Since there are plenty of online retailers selling hundreds of thousands of grocery and drugstore products, one hopes that the brands and manufacturers would come together to make the information related to their products freely available. In reality, it is extremely hard to find one reliable, extensive, standardized, easy to use and open source grocery database. This project aims to change this bizarre reality and give everyone free and unrestricted access to simple downloadable database files containing UPC centric information about hundreds of thousands of grocery products.
We start with a small installment. Our first file contains a little over 100K grocery products with the following data points: grp_id, upc14, upc12, brand and product_name. We are not including other data points in this file to conserve space and make the handling of the data manageable.
In the next installment we will include information such as detailed product description, product attributes, image file URL’s, category, manufacturer and distributor information. Please note the grp_id (grocery product id) which will serve as key to our database alongside grb_id, etc (unique id’s for brand names, category names, manufacturer, etc).
I recommend that we focus on ‘upc12’ for all the products (grp_id is an internal identifier, use it to join tables and create your version of this database). However, UPC12 is not always available, and for many products in this database it was converted from longer or shorter versions of the UPC.
Anyone dealing with UPC lists knows that despite its stated “standard” status, UPC numbers come in all shapes and forms. Our database was build from a variety of UPC lengths gathered from many sources. But we did our best to convert them to the 12 digit format.
We have used a variety of techniques from simple formatting (adding leading zeros) to calculating check-sum digits for 10 and 11 digit source UPC’s using this Excel / Access formula:
=MOD(10-MOD(SUMPRODUCT(–(MID(A2,{1,3,5,7,9,11},1)))*3+SUMPRODUCT(–(MID(CA2,{2,4,6,8,10},1))),10),10)
Should anyone have a better system, or cleaner data, or ideas, please share your thoughts and data on this page. We can accommodate small requests for formatting or combining data points if it can be useful to the public. Feel free to make suggestions, requests and share your information by commenting on this page. — thanks and enjoy, BenD
UPDATE
Jut uploaded a list of brands, and manufacturers including a count of how many products they each have.

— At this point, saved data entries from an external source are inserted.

-- ==== Sys2Proof/Machine/Twin.lean ====
section
/-! DEFINITION. The twin pair (R311 to R334): heartbeats and the twin port, the retention store, checkpoints, causes and roles. Takeover, role choice and wake-up, which touch every block, stand in the file on start-up. -/

namespace Sys2Proof.Machine

/-! ## Power (R440, R441) -/

/-- The power domains switched on, from the state and the heads and channels in use (R440). Bits 0 to 31 are the low
word. -/
def State.domains (s : State) : Nat :=
  let mt := if s.on SEC.MT_STAT_UNLOCKED then 2 ^ 49 else 0
  if s.inHold then 2 ^ 0 + 2 ^ 1 + 2 ^ 38 else
  let heads := s.headMask
  let perHead := heads * 2 ^ 4 + heads * 2 ^ 12 + heads * 2 ^ 20
  let quads := (List.range 4).foldl (fun m q => if heads / 4 ^ q % 4 = 0 then m else m + 2 ^ (28 + q)) 0
  let chans := (List.range 4).foldl (fun m c => if s.on (MEM.STAT_FAILED c) then m else m + 2 ^ (34 + c)) 0
  2 ^ 0 + 2 ^ 1 + 2 ^ 2 + 2 ^ 3 + perHead + quads + 2 ^ 32 + 2 ^ 33 + chans +
    (List.range 11).foldl (fun m i => m + 2 ^ (38 + i)) 0 + mt

/-- DOM_ON shows the domains that are on (R449). -/
def State.showDomains (s : State) : State :=
  let d := s.domains
  (s.wr PWR.DOM_ON_LO_ON d).wr PWR.DOM_ON_HI_ON (d / 2 ^ 32)

/-- Whether the device is one of a twin pair (R313). -/
def State.twinEn (s : State) : Bool := s.on TWN.CFG_TWIN_EN

/-- Whether the device publishes records in its role: in single-device mode and as TOPCOAT (R314). -/
def State.publishes (s : State) : Bool := !s.twinEn || s.role == 0 || s.role == 1

/-! ## Channel failure (R236) -/

/-- The cells of the present heads whose contexts lie in a channel: the columns with column mod 4 = c. -/
def State.channelCells (s : State) (c : Nat) : List CellSet :=
  s.heads.map fun h => { first := cellNo h.val 0 c, rows := 128, cols := 256, step := 2 }

/-- A channel declared failed: FAILED and its interrupt, and an event record; the failure is permanent (R236). -/
def channelFail (c : Fin 4) (s : State) : State :=
  if s.on (MEM.STAT_FAILED c.val) then s else
  let s := ((s.wr (MEM.STAT_FAILED c.val) 1).wr (MEM.STAT_TRAINED c.val) 0).orBits LTH.MEM_SIZE_FAILED (2 ^ c.val)
  let s := { s.bitPut CLK.PHY_LOCK_DDR c.val false with boot.memFail := true }.unclean.showDomains
  (s.irq (.mem c) 0).eventFull (.mem c) 0 0 (s.channelCells c.val) [] true

/-- The channels whose parity and tag errors of the coat have gone beyond 64 since they stood at `was` are declared failed (R236). -/
def State.channelsOver (t : State) (was : Vector Nat 4) : State :=
  State.each ((List.finRange 4).filter fun c => decide (was[c] ≤ 64) && decide (64 < t.memErrs[c])) channelFail t

/-! ## The twin port and the paths (R317, R318) -/

/-- Whether a path whose last sign came at a tick is silent: none within the last 1 ms (R317, R318). -/
def State.silentSince (s : State) (t : Option Nat) : Bool :=
  match t with
  | some t => decide (t + 10 ≤ s.now)
  | none => true

/-- The ALIVE path is present (R317). -/
def State.alivePresent (s : State) : Bool := !s.silentSince s.twn.aliveAt

/-- The twin-port path is present (R318). -/
def State.portPresent (s : State) : Bool := !s.silentSince s.twn.msgAt

/-- A device that becomes TOPCOAT out of HOLD or SHADOW reports from then on: its first event record is that of the takeover or the
handover (R356; DEDUCED, log entry 167). -/
def State.eventsAnew (s : State) : State := { s with host.evq := [], host.evSeq := 0 }

/-- A cause reported in EVENTS; the interrupt and the event record only in a role that reports so (R322, R333). -/
def State.twnEvent (s : State) (f : Fld) : State :=
  let s := s.wr f 1
  if s.role = 0 ∨ s.role = 1 ∨ s.role = 3 then
    (s.irq .twn 0).event .twn 0 [s.word .twn 0x7004C, s.word .twn 0x70050, s.word .twn 0x70054]
  else s

/-- A message of the twin port but for its CRC (R318). -/
def State.twinBody (s : State) (kind : Nat) (body : List Byte) : List Byte :=
  let flags := b2n s.alivePresent + 2 * b2n s.twn.ckptOk + 4 * b2n (s.on TWN.STAT_CFG_STALE) +
    8 * b2n (s.rd TWN.STAT_SHADOW_FRAMES == 8)
  leBytes 1 kind ++ leBytes 1 s.role ++ leBytes 2 flags ++ leBytes 2 s.frame ++ leBytes 2 s.tick ++
  leBytes 2 (s.rd GSL.EPOCH_CUR) ++ leBytes 2 s.twn.fhDone ++ leBytes 2 (s.rd TWN.CKPT_STAT_FRAME) ++
  leBytes 2 (s.rd STP.KEY_STAT_CHECK) ++ leBytes 4 (s.rd SCD.RUN_SEQ_IMG_SEQ) ++ leBytes 4 s.twn.cfgSeq ++
  leBytes 8 s.dtime64 ++ subBytes body 0 60

/-- A message of the twin port sent (R318). -/
def State.twinSend (s : State) (kind : Nat) (body : List Byte) : State :=
  let b := s.twinBody kind body
  s.send (.twin (b ++ leBytes 4 (crc32c b)))

/-- TWIN_BEAT_SEND: at each tick start a Topcoat sends BEAT, a device in UNDERCOAT or SHADOW STANDBY (R318); none after a thermal shutdown (R257). -/
def State.beat (s : State) : State :=
  let body := leBytes 1 (s.rd SAF.VERDICT_PF_A) ++ leBytes 1 (s.rd SAF.VERDICT_UNMON)
  if !s.twinEn || decide (2 ≤ s.hkp.shut) then s
  else if s.role = 1 ∧ s.twn.quietAt = none then s.twinSend 1 body
  else if s.role = 2 ∨ s.role = 3 then s.twinSend 2 body
  else s

/-- ALIVE_TOGGLE: a Topcoat toggles ALIVE of every present head at each tick start (R317). -/
def State.aliveToggle (s : State) : State :=
  if s.twinEn ∧ s.hkp.shut < 2 ∧ s.role = 1 ∧ s.twn.quietAt = none then { s with twn.alive := Nat.xor s.twn.alive s.headMask } else s

/-- A device whose beats and ALIVE have both stopped for 1 ms raises no token again until WARM or POR (R323). -/
def State.barred (s : State) : Bool :=
  match s.twn.quietAt with
  | some t => decide (t + 10 ≤ s.now)
  | none => false

/-! ## The retention store (R319) -/

/-- Whether a field belongs to the mirrored configuration: shadowed, and not host-facing (R319). -/
def mirrored (p : Page) (f : Fld) : Bool :=
  let ring := p == .ptb && ((List.range 8).any (fun h => f == PTB.RING_BASE_ADDR h || f == PTB.RING_SIZE_SIZE h) ||
    f == PTB.FH_BASE_ADDR || f == PTB.FH_SIZE_SIZE)
  (f.acc == Acc.rws || f.acc == Acc.rwl || f.acc == Acc.wos) && !ring && p != .cxl0 && p != .cxl1

/-- The mirrored fields. -/
def mirroredFields : List Fld := Page.all.flatMap fun p => p.fields.filter fun f => mirrored p f

/-- The partitions in force. -/
def State.partsInForce (s : State) : List (Nat × List Byte) :=
  ((List.range 9).filter fun p => hasBit (s.rd SCD.ACTIVE_PRESENT) p).map fun p => (p, (s.imgSlot p true).part)

/-- The retention store filled with what is in force (R315, R319). -/
def State.fillRetention (s : State) : State :=
  let keys := mirroredFields.map Fld.key
  { s with twn.ret := { regs := s.regs.filter fun e => keys.contains e.1
                        tabs := s.tabs, hdr := s.scd.runHdr, parts := s.partsInForce, pal := s.rnd.pal
                        fw := s.rd CTL.BOOT_STAT_FW_SLOT } }

/-- A table entry of a mirror item put into tables. -/
def Tabs.putMirror (t : Tabs) (e : Nat × Nat × Int) : Tabs :=
  match e.1 with
  | 0 => { t with flt := Sparse.put t.flt e.2.1 e.2.2 }
  | 1 => { t with rofs := Sparse.put t.rofs e.2.1 e.2.2 }
  | 2 => { t with skew := Sparse.put t.skew e.2.1 e.2.2 }
  | _ => { t with coef := Sparse.put t.coef e.2.1 e.2.2 }

/-- The table entries of tables as a mirror item lists them. -/
def Tabs.mirror (t : Tabs) : List (Nat × Nat × Int) :=
  (t.flt.map fun e => (0, e)) ++ (t.rofs.map fun e => (1, e)) ++ (t.skew.map fun e => (2, e)) ++ (t.coef.map fun e => (3, e))

/-- A table entry of a mirror item put into the retention store. -/
def RetStore.putTab (r : RetStore) (e : Nat × Nat × Int) : RetStore :=
  if e.1 = 4 then { r with pal := Sparse.put r.pal e.2.1 e.2.2.toNat } else { r with tabs := r.tabs.putMirror e }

Hey Jeremy – are you still working on this project? I’m working on developing a scoring system for evaluating/comparing grocery products for health and sustainability. Packaging and recyclability are obviously an important piece when it comes to a products environmental impact, and an area I’m struggling to compare at scale.

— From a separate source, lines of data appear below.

/-- What 100 µs of crystal cycles advance domain time by, in units of 2^-56 s (R110, R111). -/
def State.tickAdvance (s : State) : Int := s.domainAdvance 1 10000

/-- The domain time of the tick start with number `n` since the origin; that of a frame rounded to 2^-32 s (R374). -/
def tickStart (n : Nat) : Nat := if n % 512 = 0 then divNear (n * 2 ^ 32) 10000 * 2 ^ 24 else divNear (n * SEC56) 10000

/-- ε taken for the tick that begins (R110, R111). -/
def State.holdEps (s : State) : State := { s with tim.eps := s.rdI TIM.FREQ_CORR_CORR }

/-- The step of the next tick start, in 1/64 coarse bin: by at most 8 coarse bins toward its domain-time instant, positive where it
delays the tick (R375; log entry 72). -/
def State.tickStep (s : State) : Int :=
  let t := (s.tim.dtime : Int) + s.tickAdvance
  let n := divNear (t.toNat * 10000) SEC56
  clampI (-512) 512 (divNearI (((tickStart n : Int) - t) * 1000000000) (25 * 2 ^ 45))

/-- The first bin of window 7 that a step advancing the next tick start removes (R375). -/
def State.stepCut (s : State) : Nat := 16000 - ((63 - s.tickStep) / 64).toNat

/-- TICK_STEP: domain time at the start of the next tick; STEER shows the rate of its step (R375; log entry 72). -/
def State.timeTick (s : State) : State :=
  let s := s.showEps
  let step := s.tickStep
  let t := (s.tim.dtime : Int) + s.tickAdvance + step * (25 * 2 ^ 45) / 1000000000
  let s := { s with tim.dtime := t.toNat % 2 ^ 88 }
  let s := s.wrI TIM.STEER_G (divNearI (step * 1220703125) 10000000)
  match s.tim.eventAt with
  | some e => s.wr TIM.DSTAT_HOLD_S (min 65535 ((s.now - e) / 10000))
  | none => s

/-- FRAME_TS_LATCH: domain time at the start of tick 0 of a frame (R112). -/
def State.frameTs (s : State) : State := (s.wr TIM.FRAME_TS_FRAC_FRAC s.dtime64).wr TIM.FRAME_TS_SEC_SEC (s.dtime64 / 2 ^ 32)

/-- XTAL_FAIL: no crystal cycle for 10 µs (R113). The synthesisers lose lock, and with them the tick generator firing and
the TDCs stop; the islands latch a CLOCK fault (R299); a Topcoat stops with cause 6 (R329). -/
def xtalFail (s : State) : State :=
  if s.on TIM.XTAL_STAT_FAIL then s else
  let s := (s.wr TIM.XTAL_STAT_FAIL 1).wr TIM.XTAL_STAT_RUN 0
  let s := State.each (List.range 6) (fun k s => s.wr (CLK.SYN_STAT_LOCK k) 0) s
  let s := (s.irq .clk 0).event .tim 255 [s.word .tim 0x110050]
  ({ s with scd.measuring := false }.safFault SAF.FAULT_CLOCK 0).stopTopcoat 6 true

/-- XTAL_FAIL (R113). -/
def execXtalFail (s : State) : Host.Outcome State Fault Refusal := live s (xtalFail s)

/-! ## The discipline (R376 to R380) -/

/-- Whether the device is measuring in the sense of R377. -/
def State.measuringDevice (s : State) : Bool := s.headMask != 0 && !s.inPark

/-- The time state set, with TRUSTED (R379). -/
def State.timeState (s : State) (st : Nat) : State := (s.wr TIM.DSTAT_STATE st).wrB TIM.DSTAT_TRUSTED (decide (st ≤ 2))

/-- The boundary at which a code key that waits for its frame takes hold on a grid that stands at tick number `n`: the start of that
frame, or the next frame boundary where the frame has passed (R126; log entry 159). -/
def State.keyDue (s : State) (n : Nat) : Nat :=
  let at_ := s.rd STP.KEY_CTRL_AT_FRAME
  let next := (n / 512 + 1) % 32768
  let wait := if atFrameJudged at_ next = 1 then (at_ + 32768 - next) % 32768 else 0
  s.now + (512 - n % 512) + 512 * wait

/-- Domain time and the grid stepped by `d`, in units of 2^-56 s: the tick in progress takes the number of its new domain
time, and what waits for a coat or frame boundary waits for the same kind of boundary of the new grid; a code key waits for its
frame (R126, R377, R380; log entry 73). -/
def State.timeStep (s : State) (d : Int) : State :=
  let dt := (((s.tim.dtime : Int) + d) % (2 ^ 88 : Nat)).toNat
  let n := divNear (dt * 10000) SEC56
  let late (m b : Nat) : Nat := s.now + (b - (n % b)) + (m - s.now) / b * b
  let again (u : Due) : Due := match u with
    | .tick m => if s.tickOf m = 0 then .tick (late m 512) else if s.tickOf m % 128 = 0 then .tick (late m 128) else .tick m
    | u => u
  let s1 := (s.wr SCD.TICK_POS_TICK (n % 512)).wr SCD.TICK_POS_FRAME (n / 512)
  { s1 with tim.dtime := dt, tim.remaining := 0, tim.sigma := 0
            commits := s.commits.map fun c => { c with due := if c.wait then .tick (s.keyDue n) else again c.due }
            resets := s.resets.map fun r => { r with due := again r.due } }

/-- A reference event with its θ, and how long the device had run then, in units of 2^-56 s, accepted and worked (R377, R379; log entry
74). -/
def State.refEvent (s : State) (theta : Int) (age : Nat) : State :=
  let last := s.tim.eventAt.map fun _ => s.tim.eventAge
  let s := (s.wrI TIM.OFFSET_THETA (clampI (-2147483648) 2147483647 (divNearI (theta * 16000000000) SEC56))).wr TIM.DSTAT_HOLD_S 0
  let s := { s with tim.theta := theta, tim.eventAt := some s.now, tim.eventAge := age }
  let st := s.rd TIM.DSTAT_STATE
  if s.measuringDevice ∧ SEC56 / 1000 < theta.natAbs then
    { s with tim.remaining := 0, tim.sigma := 0, tim.slewing := false }.timeState 4
  else
    let s : State :=
      if !s.measuringDevice then s.timeStep (-theta)
      else
        let s := { s with tim.remaining := -theta }
        match last with
        | none => s
        | some e =>
          let d := divNearI (theta * 1000000000) (max 1 (age - e) * 2 ^ s.rd TIM.DISC_KF)
          (s.wrI TIM.TRIM_PPB (clampI (-100000) 100000 (s.rdI TIM.TRIM_PPB + d))).showEps
    if st = 3 ∨ st = 4 then { s with tim.slewing := true }
    else { s with tim.slewing := true }.timeState 1

/-- STEERING_UPDATE and SPLIT_ENTRY at a frame boundary, with the return to LOCKED and FREE (R377, R379). -/
def State.disciplineAtFrame (s : State) : State :=
  let st := s.rd TIM.DSTAT_STATE
  let s := if s.on GSL.MEMB_IS_MASTER && !s.on TIM.DISC_PPS_EN then
      { s with tim.remaining := 0, tim.slewing := false }.timeState 0
    else if (st = 3 ∨ st = 4) ∧ s.tim.slewing ∧ s.tim.remaining.natAbs * 10000000 < SEC56 then s.timeState 1
    else if st = 2 ∧ (s.tim.eventAt.getD s.tim.refFrom) + s.rd TIM.HOLD_LIMIT_S * 10000 ≤ s.now then
      { s with tim.slewing := false }.timeState 3
    else s
  let slews := s.rd TIM.DSTAT_STATE == 1 || (3 ≤ s.rd TIM.DSTAT_STATE && s.tim.slewing)
  let sigma := if slews then clampI (-19531) 19531 (divNearI (s.tim.remaining * 10000000000000) (SEC56 * 512)) else 0
  { s with tim.sigma := sigma, tim.remaining := s.tim.remaining - sigma * (SEC56 * 512) / 10000000000000 }

/-- 100 µs in units of 2^-56 s. -/
def tickUnits : Nat := SEC56 / 10000

/-- A time at a PHY, in 1/64 LSB of R95, in units of 2^-56 s. -/
def lsb64 (x : Int) : Int := x * (25 * 2 ^ 38) / 1000000000

/-- SYNC_RECEIVE: a SYNC on a port, with its departure `t1` and the arrival `t4` of the device's own last SYNC there as it
carries them, the neighbour's ASYM, and the own times `t2` of arrival and `t3` of departure, in 1/64 LSB (R376; log entry
75). On the upstream port of a follower it is a reference event. -/
def syncReceive (p : Fin 4) (t1 t2 t3 t4 : Nat) (asymA : Int) (s : State) : State :=
  if !s.fabricPort p || !s.fabricRole then s else
  let ab : Int := (t2 : Int) - t1
  let ba : Int := (t4 : Int) - t3
  let ps := clampI 0 16777215 (divNearI ((ab + ba) * 25000) (2 * 262144))
  let s := s.wr (GSL.LINK_DLY_PS p.val) ps.toNat
  let s := s.putPort p { s.port p with sync := some (t2, t1) }
  if s.on GSL.MEMB_MASTER_VALID && !s.on GSL.MEMB_IS_MASTER && s.rd GSL.MEMB_UP_PORT == p.val then
    let s := { s with tim.syncSeen := some s.now }
    let into := (clampI 0 (tickUnits - 1) (lsb64 t2 - s.tim.dtime)).toNat
    s.refEvent (divNearI ((ab - ba) * (25000 * 2 ^ 38) + (asymA - (s.port p).asym) * SEC56) 2000000000000) (s.now * tickUnits + into)
  else s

Anyone know of other sources for grocery product dimensional information. Would love dimension, UPC, image, etc.
Hi Galen,
I came at this from a similar angle, but just wanting a single database where the packaging recyclabliity is graded (based on the recyclability labeling on the packages themselves) so it’s easier to chose products and supermarkets based on recylability.
How far have you got with your project?
Hey Galen/Alex,
Did you two connect on this? I’m working on a similar project in the UK and would love to discuss. Contact me on LinkedIn /olivermaggsjones
Is there a place to go to learn what products sales the most. Like what salsa has the largest sales in Kansas City, and who is second and thrid?
There are two companies that provide data base on scan activity and other various methods. Google IRI Data and Nielsen Data
This is amazing effort, Is there any updated version of this available with images?
can’t wait to see product details with images. Hope it’s coming soon
This is fantastic! When will the next installment with product details, images, etc be released? Is there a way I can get a preview of this? Thanks!
Looking for a UPC Database with picture of items
We are working on a price database with min and max by generic unit of measure
I doing something similar in the UK. I would be interested in hearing how you got on. Do you have a website?
have a look at https://uk.openfoodfacts.org
Contact me if you’re still working on this
Hi, how can we get additional sets and pix?
Thanks
On a related note: grocerybear has a grocery price API that has prices for products updated daily from 13 cities across the US. This API is super easy to use
Any idea how grocerybear is getting their pricing info?